Michelin North America, Inc. v. Maxam Tire North America, Inc. (D. Mass. 22-cv-10047).

  • January 14, 2022

Michelin accused Maxam Tire of infringing a design patent and trade dress on large tires for mining truck, as well as unfair competition.  Maxam moved to dismiss all claims.  Judge Saris granted the motion with respect to the design patent claims.  Maxam asserted that the poor quality photograph of one of the accused tires did not properly show the tread design, and that an actual look at the tire would show non-infringement.  Maxam also pointed to its having obtained a design patent covering the accused tire tread over the Michelin patent. 
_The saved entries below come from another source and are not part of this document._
/-- A step leaves a rest of the list, which holds no writer either. -/
theorem step_keeps_keepsBlock {b : Word64} {s t : State} (h : KeepsBlock b s) (hstep : step s = .next t) :
    KeepsBlock b t := by
  refine ⟨step_blk_of_keepsBlock h hstep, fun c hc => h.2 c ?_⟩
  rw [step_pending hstep] at hc
  exact List.mem_of_mem_tail hc

/-- Settles O29: each step keeps the Block the list starts with, to the end of the list. -/
theorem commandsThatDoNotWriteKeepOneBlock : Obligations.CommandsThatDoNotWriteKeepOneBlock := by
  intro s hpending
  obtain ⟨t, hrun, hend, hblk, -⟩ := run_pending_keeps (P := KeepsBlock s.blk) step_keeps_keepsBlock ⟨rfl, hpending⟩
  exact ⟨t, hrun, hblk, hend⟩

end Sys2Proof.Machine
end
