end Sys2Proof
end

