/-! Block RXDSP. -/

/-- RXDSP_STAT.CFG_ERR RO, reset 0 (R162). -/
def RXDSP_STAT.CFG_ERR : Fld := ⟨0x40120008, 10, 1, .ro, .none, 0, 1⟩
/-- RXDSP_STAT.LOL RO, reset 1 (R162). -/
def RXDSP_STAT.LOL : Fld := ⟨0x40120008, 11, 1, .ro, .none, 0, 1⟩
/-- RXDSP_STAT.LOCKED RO, reset 0 (R162). -/
def RXDSP_STAT.LOCKED : Fld := ⟨0x40120008, 12, 1, .ro, .none, 0, 1⟩
/-- RXDSP_STAT.SEED_VALID RO, reset 0 (R162). -/
def RXDSP_STAT.SEED_VALID : Fld := ⟨0x40120008, 13, 1, .ro, .none, 0, 1⟩
/-- RXDSP_STAT.IDLE RO, reset 0 (R162). -/
def RXDSP_STAT.IDLE : Fld := ⟨0x40120008, 14, 1, .ro, .none, 0, 1⟩
/-- RXDSP_STAT.THROTTLED RO, reset 0 (R162). -/
def RXDSP_STAT.THROTTLED : Fld := ⟨0x40120008, 15, 1, .ro, .none, 0, 1⟩
/-- RXDSP_STAT.HDR_MISMATCH RO, reset 0 (R162). -/
def RXDSP_STAT.HDR_MISMATCH : Fld := ⟨0x40120008, 16, 1, .ro, .none, 0, 1⟩
/-- RXDSP_STAT.CFG_CODE RO, reset 0x0 (R162). -/
def RXDSP_STAT.CFG_CODE : Fld := ⟨0x40120008, 24, 4, .ro, .none, 0, 1⟩
/-- RXDSP_STAT.ACQ_STATE RO, reset 0x0 (R162). -/
def RXDSP_STAT.ACQ_STATE : Fld := ⟨0x40120008, 28, 4, .ro, .none, 0, 1⟩
/-- RX_RATE.SYM_RATE RW HALTED, reset 0x3_A980 (R163). -/
def RX_RATE.SYM_RATE : Fld := ⟨0x40120010, 0, 18, .rw, .halted, 0, 1⟩
/-- RX_MOD.ENTROPY RW STAGED, reset 0x28 (R164). -/
def RX_MOD.ENTROPY : Fld := ⟨0x40120014, 0, 7, .rw, .staged, 0, 1⟩
/-- RX_MOD.LLR_SCALE RW STAGED, reset 0b01 (R164). -/
def RX_MOD.LLR_SCALE : Fld := ⟨0x40120014, 12, 2, .rw, .staged, 0, 1⟩
/-- RX_MOD.MOD RW STAGED, reset 0b000 (R164). -/
def RX_MOD.MOD : Fld := ⟨0x40120014, 24, 3, .rw, .staged, 0, 1⟩
/-- RX_MOD.FOLLOW RW STAGED, reset 1 (R164). -/
def RX_MOD.FOLLOW : Fld := ⟨0x40120014, 31, 1, .rw, .staged, 0, 1⟩
/-- RX_CD.CD_PSNM RW LIVE, reset 0x0_0000 (R165). -/
def RX_CD.CD_PSNM : Fld := ⟨0x40120018, 0, 20, .rw, .live, 0, 1⟩
/-- RX_CD.CD_MODE RW LIVE, reset 0b00 (R165). -/
def RX_CD.CD_MODE : Fld := ⟨0x40120018, 20, 2, .rw, .live, 0, 1⟩
/-- RX_CD.TRACK RW LIVE, reset 1 (R165). -/
def RX_CD.TRACK : Fld := ⟨0x40120018, 23, 1, .rw, .live, 0, 1⟩
/-- RX_FREQ.FREQ_GHZ RW HALTED, reset 0x2_F24C (R166). -/
def RX_FREQ.FREQ_GHZ : Fld := ⟨0x4012001C, 0, 18, .rw, .halted, 0, 1⟩
/-- RX_SHIFT.SH_FF RW HALTED, reset 0b100 (R167). -/
def RX_SHIFT.SH_FF : Fld := ⟨0x40120020, 0, 3, .rw, .halted, 0, 1⟩
/-- RX_SHIFT.SH_RS RW STAGED, reset 0b100 (R167). -/
def RX_SHIFT.SH_RS : Fld := ⟨0x40120020, 4, 3, .rw, .staged, 0, 1⟩
/-- RX_SHIFT.SH_CD RW STAGED, reset 0b100 (R167). -/
def RX_SHIFT.SH_CD : Fld := ⟨0x40120020, 8, 3, .rw, .staged, 0, 1⟩
/-- RX_SHIFT.SH_FFE RW STAGED, reset 0b100 (R167). -/
def RX_SHIFT.SH_FFE : Fld := ⟨0x40120020, 12, 3, .rw, .staged, 0, 1⟩
/-- RX_SHIFT.SH_DFE RW STAGED, reset 0b100 (R167). -/
def RX_SHIFT.SH_DFE : Fld := ⟨0x40120020, 16, 3, .rw, .staged, 0, 1⟩
/-- RX_FFE_CTRL.MU_CMA RW LIVE, reset 0xA (R168). -/
def RX_FFE_CTRL.MU_CMA : Fld := ⟨0x40120024, 0, 4, .rw, .live, 0, 1⟩
/-- RX_FFE_CTRL.MU_DD RW LIVE, reset 0xB (R168). -/
def RX_FFE_CTRL.MU_DD : Fld := ⟨0x40120024, 4, 4, .rw, .live, 0, 1⟩
/-- RX_FFE_CTRL.MU_PIL RW LIVE, reset 0x9 (R168). -/
def RX_FFE_CTRL.MU_PIL : Fld := ⟨0x40120024, 8, 4, .rw, .live, 0, 1⟩
/-- RX_FFE_CTRL.LEAK RW LIVE, reset 0xE (R168). -/
def RX_FFE_CTRL.LEAK : Fld := ⟨0x40120024, 16, 4, .rw, .live, 0, 1⟩
/-- RX_FFE_CTRL.FREEZE RW LIVE, reset 0 (R168). -/
def RX_FFE_CTRL.FREEZE : Fld := ⟨0x40120024, 20, 1, .rw, .live, 0, 1⟩
/-- RX_DFE_CTRL.MU_DFE RW LIVE, reset 0xC (R169). -/
def RX_DFE_CTRL.MU_DFE : Fld := ⟨0x40120028, 0, 4, .rw, .live, 0, 1⟩
/-- RX_DFE_CTRL.DFE_EN RW STAGED, reset 1 (R169). -/
def RX_DFE_CTRL.DFE_EN : Fld := ⟨0x40120028, 4, 1, .rw, .staged, 0, 1⟩
/-- RX_DFE_CTRL.FREEZE RW LIVE, reset 0 (R169). -/
def RX_DFE_CTRL.FREEZE : Fld := ⟨0x40120028, 5, 1, .rw, .live, 0, 1⟩
/-- RX_CR_CTRL.CR_WIN RW LIVE, reset 0b101 (R170). -/
def RX_CR_CTRL.CR_WIN : Fld := ⟨0x4012002C, 0, 3, .rw, .live, 0, 1⟩
/-- RX_CR_CTRL.PILOT_AVG RW LIVE, reset 0x3 (R170). -/
def RX_CR_CTRL.PILOT_AVG : Fld := ⟨0x4012002C, 8, 4, .rw, .live, 0, 1⟩
/-- RX_CR_CTRL.FLL_BW RW LIVE, reset 0b01 (R170). -/
def RX_CR_CTRL.FLL_BW : Fld := ⟨0x4012002C, 12, 2, .rw, .live, 0, 1⟩
/-- RX_CR_CTRL.TR_BW RW LIVE, reset 0b01 (R170). -/
def RX_CR_CTRL.TR_BW : Fld := ⟨0x4012002C, 16, 2, .rw, .live, 0, 1⟩
/-- RX_LOL_CTRL.LOL_THR RW LIVE, reset 0x40 (R171). -/
def RX_LOL_CTRL.LOL_THR : Fld := ⟨0x40120030, 0, 8, .rw, .live, 0, 1⟩
/-- RX_LOL_CTRL.LOL_HYST RW LIVE, reset 0x10 (R171). -/
def RX_LOL_CTRL.LOL_HYST : Fld := ⟨0x40120030, 8, 8, .rw, .live, 0, 1⟩
/-- RX_LOL_CTRL.LOL_CLR RW LIVE, reset 0x40 (R171). -/
def RX_LOL_CTRL.LOL_CLR : Fld := ⟨0x40120030, 16, 8, .rw, .live, 0, 1⟩
/-- RX_LOL_CTRL.LOL_SET RW LIVE, reset 0x4 (R171). -/
def RX_LOL_CTRL.LOL_SET : Fld := ⟨0x40120030, 28, 4, .rw, .live, 0, 1⟩
/-- RX_SEED_CTRL.AUTO_SEED RW LIVE, reset 1 (R172). -/
def RX_SEED_CTRL.AUTO_SEED : Fld := ⟨0x40120034, 0, 1, .rw, .live, 0, 1⟩
/-- RX_SEED_CTRL.SEED_REUSE RW LIVE, reset 1 (R172). -/
def RX_SEED_CTRL.SEED_REUSE : Fld := ⟨0x40120034, 1, 1, .rw, .live, 0, 1⟩
/-- RX_SEED_CTRL.SEED_CLEAR WS LIVE, reset 0 (R172). -/
def RX_SEED_CTRL.SEED_CLEAR : Fld := ⟨0x40120034, 2, 1, .ws, .live, 0, 1⟩
/-- RX_SEED_CTRL.SEED_CAPTURE WS LIVE, reset 0 (R172). -/
def RX_SEED_CTRL.SEED_CAPTURE : Fld := ⟨0x40120034, 3, 1, .ws, .live, 0, 1⟩
/-- RX_SEED_CTRL.SEED_PERIOD RW LIVE, reset 0x6 (R172). -/
def RX_SEED_CTRL.SEED_PERIOD : Fld := ⟨0x40120034, 8, 4, .rw, .live, 0, 1⟩
/-- RX_ACQ_CTRL.ACQ_TIMEOUT RW LIVE, reset 0x1E (R173). -/
def RX_ACQ_CTRL.ACQ_TIMEOUT : Fld := ⟨0x40120038, 0, 8, .rw, .live, 0, 1⟩
/-- RX_ACQ_CTRL.ACQ_RESTART WS LIVE, reset 0 (R173). -/
def RX_ACQ_CTRL.ACQ_RESTART : Fld := ⟨0x40120038, 8, 1, .ws, .live, 0, 1⟩
/-- RX_ACQ_STAT.LAST_PATH RO, reset 0x0 (R174). -/
def RX_ACQ_STAT.LAST_PATH : Fld := ⟨0x4012003C, 0, 4, .ro, .none, 0, 1⟩
/-- RX_ACQ_STAT.FAIL_STATE RO, reset 0x0 (R174). -/
def RX_ACQ_STAT.FAIL_STATE : Fld := ⟨0x4012003C, 4, 4, .ro, .none, 0, 1⟩
/-- RX_ACQ_STAT.ATTEMPTS RC, reset 0x00 (R174). -/
def RX_ACQ_STAT.ATTEMPTS : Fld := ⟨0x4012003C, 8, 8, .rc, .none, 0, 1⟩
/-- RX_ACQ_STAT.ACQ_TIME_US RO, reset 0x0000 (R174). -/
def RX_ACQ_STAT.ACQ_TIME_US : Fld := ⟨0x4012003C, 16, 16, .ro, .none, 0, 1⟩
/-- RX_SNR.SNR_X RO, reset 0x0000 (R175). -/
def RX_SNR.SNR_X : Fld := ⟨0x40120040, 0, 16, .ro, .none, 0, 1⟩
/-- RX_SNR.SNR_Y RO, reset 0x0000 (R175). -/
def RX_SNR.SNR_Y : Fld := ⟨0x40120040, 16, 16, .ro, .none, 0, 1⟩
/-- RX_CD_EST.CD_EST RO, reset 0x0_0000 (R175). -/
def RX_CD_EST.CD_EST : Fld := ⟨0x40120044, 0, 20, .ro, .none, 0, 1⟩
/-- RX_FO.FO_EST RO, reset 0x0000 (R175). -/
def RX_FO.FO_EST : Fld := ⟨0x40120048, 0, 16, .ro, .none, 0, 1⟩
/-- RX_FO.CLK_PPM RO, reset 0x0000 (R175). -/
def RX_FO.CLK_PPM : Fld := ⟨0x40120048, 16, 16, .ro, .none, 0, 1⟩
/-- RX_PMD.DGD_EST RO, reset 0x000 (R175). -/
def RX_PMD.DGD_EST : Fld := ⟨0x4012004C, 0, 12, .ro, .none, 0, 1⟩
/-- RX_PMD.PDL_EST RO, reset 0x00 (R175). -/
def RX_PMD.PDL_EST : Fld := ⟨0x4012004C, 16, 8, .ro, .none, 0, 1⟩
/-- RX_EQ_STAT.SOP_RATE RO, reset 0x0000 (R175). -/
def RX_EQ_STAT.SOP_RATE : Fld := ⟨0x40120050, 0, 16, .ro, .none, 0, 1⟩
/-- RX_EQ_STAT.OUTER_E RO, reset 0x000 (R175). -/
def RX_EQ_STAT.OUTER_E : Fld := ⟨0x40120050, 16, 10, .ro, .none, 0, 1⟩
/-- RX_HDR_CNT.HDR_BAD RC, reset 0x0000 (R176). -/
def RX_HDR_CNT.HDR_BAD : Fld := ⟨0x40120054, 0, 16, .rc, .none, 0, 1⟩
/-- RX_HDR_CNT.IDLE_FRAMES RC, reset 0x0000 (R176). -/
def RX_HDR_CNT.IDLE_FRAMES : Fld := ⟨0x40120054, 16, 16, .rc, .none, 0, 1⟩
/-- RX_SLIP_CNT.SLIPS RC, reset 0x0000_0000 (R176). -/
def RX_SLIP_CNT.SLIPS : Fld := ⟨0x40120058, 0, 32, .rc, .none, 0, 1⟩
/-- RX_SAT.SAT_FF RC, reset 0x00 (R176). -/
def RX_SAT.SAT_FF : Fld := ⟨0x4012005C, 0, 6, .rc, .none, 0, 1⟩
/-- RX_SAT.SAT_RS RC, reset 0x00 (R176). -/
def RX_SAT.SAT_RS : Fld := ⟨0x4012005C, 6, 6, .rc, .none, 0, 1⟩
/-- RX_SAT.SAT_CD RC, reset 0x00 (R176). -/
def RX_SAT.SAT_CD : Fld := ⟨0x4012005C, 12, 6, .rc, .none, 0, 1⟩
/-- RX_SAT.SAT_FFE RC, reset 0x00 (R176). -/
def RX_SAT.SAT_FFE : Fld := ⟨0x4012005C, 18, 6, .rc, .none, 0, 1⟩
/-- RX_SAT.SAT_DFE RC, reset 0x00 (R176). -/
def RX_SAT.SAT_DFE : Fld := ⟨0x4012005C, 24, 6, .rc, .none, 0, 1⟩
/-- RX_LATENCY.LATENCY_NS RO, reset 0x0000 (R177). -/
def RX_LATENCY.LATENCY_NS : Fld := ⟨0x40120060, 0, 16, .ro, .none, 0, 1⟩
/-- RX_TAP_CTRL.TAP_SNAP WS LIVE, reset 0 (R178). -/
def RX_TAP_CTRL.TAP_SNAP : Fld := ⟨0x40120064, 0, 1, .ws, .live, 0, 1⟩
/-- RX_FF_COEF.COEF RW HALTED, reset 0x100 for t = 7; 0x000 otherwise (R179). -/
def RX_FF_COEF.COEF : Fld := ⟨0x40120100, 0, 10, .rw, .halted, 0x4, 64⟩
Judge Saris noted that a later-issued patent is not presumptive evidence of noninfringement, which requires a factual analysis, and accordingly declined to consider the Maxam patents in her analysis.  In response to Maxam’s complaint about the poor quality of the photographs in the complaint, Judge Saris ordered the parties to produce high-quality photographs of the accused mining tires. 

Comparing these photographs to the design patent, Judge Saris determined that the design and the actual tire tread of one of the accused tires were sufficiently dissimilar to preclude a finding of infringement under the ordinary observer test.  Accordingly, she dismissed the design patent claim as against one of the accused tires.

She denied Maxam’s motion on the remaining claims.  She found that the complaint sufficiently alleged protectible and non-functional trade dress, although she noted that the non-functionality was in dispute.  She rejected Michelin’s argument that the tire tread is “packaging” not requiring a showing of secondary meaning, finding the tread to be inherent to the actual physical tire.  She found, however, that the complaint alleged enough facts to demonstrate (assuming these facts to be true) that the tread had acquired secondary meaning – specifically, length of use in the marketplace, marketing and advertising of the tread design, and copying by Maxam.  She also determined that a jury could find the designs to be substantially similar to each other, meaning infringement was possible.  She therefore allowed the trade dress claims to proceed. 

Finally, as Maxam had made no separate arguments for dismissing the 93A claim, she allowed that to move forward as well.